Bank of America lowers Intel target price: chip foundry market share is too low

BofA Securities last week lowered its price target on Intel stock to $44 per share from the previous price of $50 per share, while maintaining a neutral rating on the stock.

Prior to this target price adjustment, Intel conducted a re-segmentation of its business, which resulted in a change in the valuation method of the company’s IDM (vertical integration from chip design to production) business, including products and foundry services. .

A report from Bank of America Securities pointed out that Intel’s future depends largely on CEO Pat Gelsinger’s vision to transform the chip company into a semiconductor foundry and compete with other companies in the industry.

However, Bank of America analysts commented on Intel’s current situation that although Intel’s foundry business has made some achievements in external design, it still relies heavily on the company’s internal design team. This dependence has prompted the valuation of the IDM business to shift to a comprehensive assessment. approach rather than evaluating each part individually.

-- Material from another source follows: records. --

@[simp] theorem Hub.restartTracking_frame :
    (Hub.restartTracking h).time = h.time ∧ (Hub.restartTracking h).table = h.table
    ∧ (Hub.restartTracking h).scanner = h.scanner ∧ (Hub.restartTracking h).lines = h.lines
    ∧ (Hub.restartTracking h).sensors = h.sensors ∧ (Hub.restartTracking h).queue = h.queue
    ∧ (Hub.restartTracking h).updater = h.updater ∧ (Hub.restartTracking h).permit = h.permit
    ∧ (Hub.restartTracking h).route = h.route ∧ (Hub.restartTracking h).limits = h.limits
    ∧ (Hub.restartTracking h).trail = h.trail ∧ (Hub.restartTracking h).dock = h.dock
    ∧ (Hub.restartTracking h).beacon = h.beacon ∧ (Hub.restartTracking h).load = h.load
    ∧ (Hub.restartTracking h).store = h.store ∧ (Hub.restartTracking h).flash = h.flash
    ∧ (Hub.restartTracking h).plan = h.plan ∧ (Hub.restartTracking h).power = h.power
    ∧ (Hub.restartTracking h).drive = h.drive ∧ (Hub.restartTracking h).att = h.att
    ∧ (Hub.restartTracking h).inReset = h.inReset ∧ (Hub.restartTracking h).freeDraws = h.freeDraws :=
  ⟨rfl, rfl, rfl, rfl, rfl, rfl, rfl, rfl, rfl, rfl, rfl, rfl, rfl, rfl, rfl, rfl, rfl, rfl, rfl, rfl, rfl, rfl⟩

@[simp] theorem Hub.startCentreLookup_frame :
    (Hub.startCentreLookup h).time = h.time ∧ (Hub.startCentreLookup h).table = h.table
    ∧ (Hub.startCentreLookup h).scanner = h.scanner ∧ (Hub.startCentreLookup h).lines = h.lines
    ∧ (Hub.startCentreLookup h).sensors = h.sensors ∧ (Hub.startCentreLookup h).queue = h.queue
    ∧ (Hub.startCentreLookup h).updater = h.updater ∧ (Hub.startCentreLookup h).permit = h.permit
    ∧ (Hub.startCentreLookup h).route = h.route ∧ (Hub.startCentreLookup h).limits = h.limits
    ∧ (Hub.startCentreLookup h).trail = h.trail ∧ (Hub.startCentreLookup h).dock = h.dock
    ∧ (Hub.startCentreLookup h).beacon = h.beacon ∧ (Hub.startCentreLookup h).load = h.load
    ∧ (Hub.startCentreLookup h).store = h.store ∧ (Hub.startCentreLookup h).flash = h.flash
    ∧ (Hub.startCentreLookup h).plan = h.plan ∧ (Hub.startCentreLookup h).power = h.power
    ∧ (Hub.startCentreLookup h).drive = h.drive ∧ (Hub.startCentreLookup h).att = h.att
    ∧ (Hub.startCentreLookup h).inReset = h.inReset ∧ (Hub.startCentreLookup h).freeDraws = h.freeDraws := by
  unfold Hub.startCentreLookup
  and_intros <;> (try dsimp only) <;> (repeat' split) <;> simp

@[simp] theorem Hub.trackWheel_frame (sd : Side) :
    (Hub.trackWheel sd h).1.time = h.time ∧ (Hub.trackWheel sd h).1.table = h.table
    ∧ (Hub.trackWheel sd h).1.scanner = h.scanner ∧ (Hub.trackWheel sd h).1.lines = h.lines
    ∧ (Hub.trackWheel sd h).1.sensors = h.sensors ∧ (Hub.trackWheel sd h).1.queue = h.queue
    ∧ (Hub.trackWheel sd h).1.updater = h.updater ∧ (Hub.trackWheel sd h).1.permit = h.permit
    ∧ (Hub.trackWheel sd h).1.route = h.route ∧ (Hub.trackWheel sd h).1.limits = h.limits
    ∧ (Hub.trackWheel sd h).1.trail = h.trail ∧ (Hub.trackWheel sd h).1.dock = h.dock
    ∧ (Hub.trackWheel sd h).1.beacon = h.beacon ∧ (Hub.trackWheel sd h).1.load = h.load
    ∧ (Hub.trackWheel sd h).1.store = h.store ∧ (Hub.trackWheel sd h).1.flash = h.flash
    ∧ (Hub.trackWheel sd h).1.plan = h.plan ∧ (Hub.trackWheel sd h).1.power = h.power
    ∧ (Hub.trackWheel sd h).1.drive = h.drive ∧ (Hub.trackWheel sd h).1.att = h.att
    ∧ (Hub.trackWheel sd h).1.inReset = h.inReset ∧ (Hub.trackWheel sd h).1.freeDraws = h.freeDraws := by
  unfold Hub.trackWheel
  and_intros <;> (try dsimp only) <;> (repeat' split) <;> simp

@[simp] theorem Hub.trackWheels_frame :
    (Hub.trackWheels h).time = h.time ∧ (Hub.trackWheels h).table = h.table
    ∧ (Hub.trackWheels h).scanner = h.scanner ∧ (Hub.trackWheels h).lines = h.lines
    ∧ (Hub.trackWheels h).sensors = h.sensors ∧ (Hub.trackWheels h).permit = h.permit
    ∧ (Hub.trackWheels h).route = h.route ∧ (Hub.trackWheels h).limits = h.limits
    ∧ (Hub.trackWheels h).trail = h.trail ∧ (Hub.trackWheels h).dock = h.dock
    ∧ (Hub.trackWheels h).beacon = h.beacon ∧ (Hub.trackWheels h).load = h.load
    ∧ (Hub.trackWheels h).store = h.store ∧ (Hub.trackWheels h).flash = h.flash
    ∧ (Hub.trackWheels h).plan = h.plan ∧ (Hub.trackWheels h).power = h.power
    ∧ (Hub.trackWheels h).drive = h.drive ∧ (Hub.trackWheels h).inReset = h.inReset
    ∧ (Hub.trackWheels h).freeDraws = h.freeDraws := by
  unfold Hub.trackWheels
  simp

@[simp] theorem Hub.poseUpdated_frame :
    (Hub.poseUpdated h).time = h.time ∧ (Hub.poseUpdated h).table = h.table
    ∧ (Hub.poseUpdated h).scanner = h.scanner ∧ (Hub.poseUpdated h).lines = h.lines
    ∧ (Hub.poseUpdated h).sensors = h.sensors ∧ (Hub.poseUpdated h).limits = h.limits
    ∧ (Hub.poseUpdated h).beacon = h.beacon ∧ (Hub.poseUpdated h).load = h.load
    ∧ (Hub.poseUpdated h).store = h.store ∧ (Hub.poseUpdated h).flash = h.flash
    ∧ (Hub.poseUpdated h).plan = h.plan ∧ (Hub.poseUpdated h).power = h.power
    ∧ (Hub.poseUpdated h).inReset = h.inReset ∧ (Hub.poseUpdated h).freeDraws = h.freeDraws := by
  unfold Hub.poseUpdated
  simp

Therefore, the new price target set by Bank of America this time is 23 times the expected price-to-earnings ratio, which is lower than the previous estimate of 26 times.

Intel recently disclosed that its foundry business will have revenue of US$18.9 billion in 2023, but an operating loss of US$7 billion, higher than the loss of US$5.2 billion in 2022.

Positive factors and challenges

Despite the price target cut, Bank of America analysts still highlighted several positive factors for Intel.

First, personal computer (PC) sales still account for 50-60% of Intel’s revenue. Analysts emphasized that PC sales are expected to show cyclical growth in the future. And, given the artificial intelligence capabilities brought to Windows 10 updates, this could further boost PC sales.

In addition, the increase in the scale and profitability of Intel’s foundry business is also considered a positive aspect.

Of course, the report also mentions challenges facing Intel, such as customer spending shifting toward accelerated computing solutions such as XPUs rather than traditional CPU chips.

Bank of America analyst Vivek Arya said that although Intel has been trying to catch up and recently announced its Gaudi3 accelerator, the new product is not expected to have an immediate impact. Arya said of the new accelerator, “We expect initial traction to be modest and market share to be less than 1%.”

In addition, the emergence of other leading foundries poses competitive concerns for Intel, such as TSMC and Samsung, which each received $6 billion to $7 billion in Chip Act subsidies. Intel received a total of approximately US$20 billion in subsidies and loans from the Chip Act, including US$8.5 billion in subsidies to promote US chip production.